Stored items
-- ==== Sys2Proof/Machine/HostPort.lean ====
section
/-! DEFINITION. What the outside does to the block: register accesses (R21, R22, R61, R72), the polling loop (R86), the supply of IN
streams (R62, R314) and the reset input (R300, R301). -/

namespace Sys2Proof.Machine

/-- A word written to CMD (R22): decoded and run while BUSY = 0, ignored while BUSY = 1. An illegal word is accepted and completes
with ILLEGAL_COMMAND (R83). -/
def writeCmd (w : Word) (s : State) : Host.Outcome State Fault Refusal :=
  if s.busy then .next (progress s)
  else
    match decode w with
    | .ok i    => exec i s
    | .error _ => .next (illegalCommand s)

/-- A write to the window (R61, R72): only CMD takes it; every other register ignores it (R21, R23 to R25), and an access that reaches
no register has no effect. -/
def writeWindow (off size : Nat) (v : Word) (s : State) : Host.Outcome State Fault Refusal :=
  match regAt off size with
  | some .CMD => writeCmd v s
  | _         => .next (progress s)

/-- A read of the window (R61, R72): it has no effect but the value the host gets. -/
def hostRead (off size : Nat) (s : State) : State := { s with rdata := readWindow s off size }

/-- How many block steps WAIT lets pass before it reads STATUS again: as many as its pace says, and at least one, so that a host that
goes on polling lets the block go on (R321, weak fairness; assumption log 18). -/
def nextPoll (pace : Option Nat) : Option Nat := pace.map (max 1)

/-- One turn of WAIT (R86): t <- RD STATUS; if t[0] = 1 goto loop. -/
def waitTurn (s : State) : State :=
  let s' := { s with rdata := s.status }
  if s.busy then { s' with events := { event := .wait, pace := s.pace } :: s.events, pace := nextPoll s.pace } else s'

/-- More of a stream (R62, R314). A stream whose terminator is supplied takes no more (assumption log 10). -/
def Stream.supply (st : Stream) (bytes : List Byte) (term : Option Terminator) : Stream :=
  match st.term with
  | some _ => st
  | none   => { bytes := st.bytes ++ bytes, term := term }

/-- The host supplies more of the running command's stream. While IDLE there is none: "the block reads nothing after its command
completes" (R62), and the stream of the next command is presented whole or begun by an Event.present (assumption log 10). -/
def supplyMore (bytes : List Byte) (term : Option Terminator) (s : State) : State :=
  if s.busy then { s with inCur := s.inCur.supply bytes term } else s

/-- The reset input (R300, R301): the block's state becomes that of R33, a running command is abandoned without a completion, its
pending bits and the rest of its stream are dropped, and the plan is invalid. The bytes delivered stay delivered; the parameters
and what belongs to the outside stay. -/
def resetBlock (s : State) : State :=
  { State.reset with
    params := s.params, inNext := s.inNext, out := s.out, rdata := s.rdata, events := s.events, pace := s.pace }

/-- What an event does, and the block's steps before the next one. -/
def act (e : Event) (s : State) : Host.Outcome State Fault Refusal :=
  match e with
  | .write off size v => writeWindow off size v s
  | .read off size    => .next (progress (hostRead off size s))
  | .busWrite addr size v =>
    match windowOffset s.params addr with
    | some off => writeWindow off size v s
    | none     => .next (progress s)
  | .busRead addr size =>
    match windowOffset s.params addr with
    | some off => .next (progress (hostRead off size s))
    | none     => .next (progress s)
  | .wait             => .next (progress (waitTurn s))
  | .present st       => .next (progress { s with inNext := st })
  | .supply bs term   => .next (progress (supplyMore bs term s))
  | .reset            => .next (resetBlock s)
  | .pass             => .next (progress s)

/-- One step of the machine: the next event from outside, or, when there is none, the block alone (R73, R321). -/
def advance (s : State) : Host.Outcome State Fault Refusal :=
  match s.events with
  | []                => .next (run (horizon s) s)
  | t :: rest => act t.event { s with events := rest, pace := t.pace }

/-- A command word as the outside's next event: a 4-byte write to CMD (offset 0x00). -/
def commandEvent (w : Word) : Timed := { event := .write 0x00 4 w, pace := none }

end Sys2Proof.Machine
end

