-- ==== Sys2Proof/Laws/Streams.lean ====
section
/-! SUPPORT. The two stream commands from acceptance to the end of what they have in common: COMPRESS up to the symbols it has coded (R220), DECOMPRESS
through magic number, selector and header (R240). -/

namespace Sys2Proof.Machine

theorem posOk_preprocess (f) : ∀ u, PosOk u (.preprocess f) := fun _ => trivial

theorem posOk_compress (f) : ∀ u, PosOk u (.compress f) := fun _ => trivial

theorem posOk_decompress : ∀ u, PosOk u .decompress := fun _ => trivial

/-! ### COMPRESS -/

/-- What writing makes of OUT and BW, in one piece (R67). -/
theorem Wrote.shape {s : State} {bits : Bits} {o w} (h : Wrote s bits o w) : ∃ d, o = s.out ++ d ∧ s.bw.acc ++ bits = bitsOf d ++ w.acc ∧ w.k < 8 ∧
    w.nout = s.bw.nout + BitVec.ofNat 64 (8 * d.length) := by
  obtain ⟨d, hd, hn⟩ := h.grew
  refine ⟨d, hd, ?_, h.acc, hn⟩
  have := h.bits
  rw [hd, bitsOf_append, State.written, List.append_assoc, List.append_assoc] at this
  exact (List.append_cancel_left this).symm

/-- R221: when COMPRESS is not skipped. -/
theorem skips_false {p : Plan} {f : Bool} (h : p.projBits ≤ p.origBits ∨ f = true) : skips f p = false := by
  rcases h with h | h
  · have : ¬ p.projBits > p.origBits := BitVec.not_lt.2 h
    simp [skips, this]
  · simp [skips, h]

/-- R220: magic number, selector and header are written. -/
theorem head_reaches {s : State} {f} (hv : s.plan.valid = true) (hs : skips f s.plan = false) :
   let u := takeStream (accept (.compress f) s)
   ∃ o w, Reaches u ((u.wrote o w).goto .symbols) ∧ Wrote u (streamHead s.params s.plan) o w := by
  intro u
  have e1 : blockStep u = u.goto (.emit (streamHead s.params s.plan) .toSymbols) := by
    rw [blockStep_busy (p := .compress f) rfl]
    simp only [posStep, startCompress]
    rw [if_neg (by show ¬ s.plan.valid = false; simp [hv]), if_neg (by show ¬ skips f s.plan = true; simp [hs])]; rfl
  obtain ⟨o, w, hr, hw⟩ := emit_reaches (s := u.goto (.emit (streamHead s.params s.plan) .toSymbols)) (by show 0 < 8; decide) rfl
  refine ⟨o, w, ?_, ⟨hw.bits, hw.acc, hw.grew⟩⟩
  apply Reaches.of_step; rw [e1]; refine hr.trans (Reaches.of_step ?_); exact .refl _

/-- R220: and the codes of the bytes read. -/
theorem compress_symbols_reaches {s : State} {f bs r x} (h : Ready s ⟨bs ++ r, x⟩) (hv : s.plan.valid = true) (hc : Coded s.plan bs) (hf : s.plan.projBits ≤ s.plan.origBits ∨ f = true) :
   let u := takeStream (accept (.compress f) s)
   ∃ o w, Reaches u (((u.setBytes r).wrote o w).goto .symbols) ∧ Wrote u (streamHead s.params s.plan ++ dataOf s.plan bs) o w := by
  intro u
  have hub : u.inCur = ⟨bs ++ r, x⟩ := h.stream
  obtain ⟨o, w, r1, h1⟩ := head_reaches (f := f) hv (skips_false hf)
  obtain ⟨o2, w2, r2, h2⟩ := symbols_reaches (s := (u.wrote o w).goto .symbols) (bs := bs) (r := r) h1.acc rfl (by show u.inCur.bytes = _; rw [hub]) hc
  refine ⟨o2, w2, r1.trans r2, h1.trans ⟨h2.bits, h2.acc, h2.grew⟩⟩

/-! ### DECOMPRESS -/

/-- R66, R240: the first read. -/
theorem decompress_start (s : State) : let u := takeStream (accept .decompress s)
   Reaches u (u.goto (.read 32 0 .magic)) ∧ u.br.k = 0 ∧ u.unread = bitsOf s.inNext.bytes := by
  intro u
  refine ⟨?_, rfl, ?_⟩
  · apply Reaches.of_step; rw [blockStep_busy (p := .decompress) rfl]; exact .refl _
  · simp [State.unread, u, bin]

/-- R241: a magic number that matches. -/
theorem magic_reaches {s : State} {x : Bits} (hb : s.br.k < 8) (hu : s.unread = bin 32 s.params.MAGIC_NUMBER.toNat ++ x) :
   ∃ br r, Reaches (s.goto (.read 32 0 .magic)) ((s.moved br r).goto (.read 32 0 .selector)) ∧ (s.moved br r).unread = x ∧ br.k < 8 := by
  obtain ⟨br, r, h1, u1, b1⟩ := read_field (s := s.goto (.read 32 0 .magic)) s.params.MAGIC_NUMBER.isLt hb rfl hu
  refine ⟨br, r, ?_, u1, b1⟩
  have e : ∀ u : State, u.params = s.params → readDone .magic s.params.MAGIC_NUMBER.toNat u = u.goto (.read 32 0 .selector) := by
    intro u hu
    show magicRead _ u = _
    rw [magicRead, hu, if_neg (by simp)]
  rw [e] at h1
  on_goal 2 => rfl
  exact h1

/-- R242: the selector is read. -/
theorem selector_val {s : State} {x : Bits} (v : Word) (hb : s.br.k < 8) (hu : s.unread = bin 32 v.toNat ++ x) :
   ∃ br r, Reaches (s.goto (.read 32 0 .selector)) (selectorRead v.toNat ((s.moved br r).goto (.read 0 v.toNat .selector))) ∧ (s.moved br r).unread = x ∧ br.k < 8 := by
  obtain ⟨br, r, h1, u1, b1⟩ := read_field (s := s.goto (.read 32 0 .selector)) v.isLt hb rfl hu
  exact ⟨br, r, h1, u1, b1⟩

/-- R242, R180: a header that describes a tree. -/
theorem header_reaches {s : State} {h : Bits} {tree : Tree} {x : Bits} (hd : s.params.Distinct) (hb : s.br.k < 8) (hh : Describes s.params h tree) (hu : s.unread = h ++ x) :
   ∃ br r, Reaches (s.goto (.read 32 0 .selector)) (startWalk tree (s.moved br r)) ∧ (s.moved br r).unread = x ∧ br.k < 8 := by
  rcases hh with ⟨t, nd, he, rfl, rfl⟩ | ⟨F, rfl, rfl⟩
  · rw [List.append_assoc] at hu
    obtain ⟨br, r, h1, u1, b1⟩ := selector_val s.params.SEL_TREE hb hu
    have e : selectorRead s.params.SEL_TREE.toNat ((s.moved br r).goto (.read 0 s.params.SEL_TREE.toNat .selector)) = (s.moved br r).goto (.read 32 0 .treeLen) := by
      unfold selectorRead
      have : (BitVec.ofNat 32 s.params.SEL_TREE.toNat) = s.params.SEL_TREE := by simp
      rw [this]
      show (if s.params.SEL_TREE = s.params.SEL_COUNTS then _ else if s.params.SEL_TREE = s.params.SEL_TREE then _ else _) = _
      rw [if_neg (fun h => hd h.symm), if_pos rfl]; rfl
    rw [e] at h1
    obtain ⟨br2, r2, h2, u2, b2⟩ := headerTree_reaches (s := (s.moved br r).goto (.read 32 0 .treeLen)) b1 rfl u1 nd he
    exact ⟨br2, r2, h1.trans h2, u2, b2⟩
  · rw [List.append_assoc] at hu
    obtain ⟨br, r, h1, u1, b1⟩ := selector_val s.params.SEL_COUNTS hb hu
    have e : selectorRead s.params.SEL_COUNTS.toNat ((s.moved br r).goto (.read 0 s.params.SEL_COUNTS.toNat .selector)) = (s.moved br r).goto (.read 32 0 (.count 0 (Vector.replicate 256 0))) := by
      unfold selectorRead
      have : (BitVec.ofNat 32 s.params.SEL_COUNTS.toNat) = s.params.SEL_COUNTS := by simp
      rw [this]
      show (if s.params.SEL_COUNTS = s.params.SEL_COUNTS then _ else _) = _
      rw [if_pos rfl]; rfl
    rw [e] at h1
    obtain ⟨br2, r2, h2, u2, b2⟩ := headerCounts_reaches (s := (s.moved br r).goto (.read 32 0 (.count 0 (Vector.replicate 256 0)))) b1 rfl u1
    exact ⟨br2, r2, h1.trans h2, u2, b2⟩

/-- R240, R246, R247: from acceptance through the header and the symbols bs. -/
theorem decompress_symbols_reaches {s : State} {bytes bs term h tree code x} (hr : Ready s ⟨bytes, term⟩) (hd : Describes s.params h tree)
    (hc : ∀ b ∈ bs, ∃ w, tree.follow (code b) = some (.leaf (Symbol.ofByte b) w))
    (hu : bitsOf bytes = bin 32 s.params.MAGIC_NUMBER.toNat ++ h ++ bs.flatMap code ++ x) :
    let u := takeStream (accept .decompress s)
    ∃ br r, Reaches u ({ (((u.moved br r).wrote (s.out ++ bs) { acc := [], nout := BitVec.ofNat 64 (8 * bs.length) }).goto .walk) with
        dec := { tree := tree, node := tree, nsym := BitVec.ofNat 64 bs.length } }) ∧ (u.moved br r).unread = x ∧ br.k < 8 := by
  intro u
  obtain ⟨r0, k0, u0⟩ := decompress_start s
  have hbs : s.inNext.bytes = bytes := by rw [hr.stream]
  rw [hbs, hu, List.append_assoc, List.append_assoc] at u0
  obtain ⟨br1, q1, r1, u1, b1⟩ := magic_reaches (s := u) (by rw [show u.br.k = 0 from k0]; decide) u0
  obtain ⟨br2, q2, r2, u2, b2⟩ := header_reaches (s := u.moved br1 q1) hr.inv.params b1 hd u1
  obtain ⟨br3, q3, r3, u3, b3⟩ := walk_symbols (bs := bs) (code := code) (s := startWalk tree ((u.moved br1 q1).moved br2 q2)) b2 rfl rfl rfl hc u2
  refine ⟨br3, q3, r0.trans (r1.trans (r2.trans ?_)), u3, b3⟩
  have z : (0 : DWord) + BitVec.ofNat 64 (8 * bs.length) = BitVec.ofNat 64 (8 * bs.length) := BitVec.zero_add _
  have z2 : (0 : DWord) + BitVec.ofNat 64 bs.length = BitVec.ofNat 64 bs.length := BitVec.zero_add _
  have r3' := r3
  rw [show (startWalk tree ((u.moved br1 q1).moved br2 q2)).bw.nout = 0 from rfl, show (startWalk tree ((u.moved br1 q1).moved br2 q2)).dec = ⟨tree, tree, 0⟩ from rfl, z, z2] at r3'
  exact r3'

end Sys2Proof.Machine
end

**Problem to work on:** Among the entries, how many lines contain the string "refl"? Give the number without anything else.

**Completed task:** 2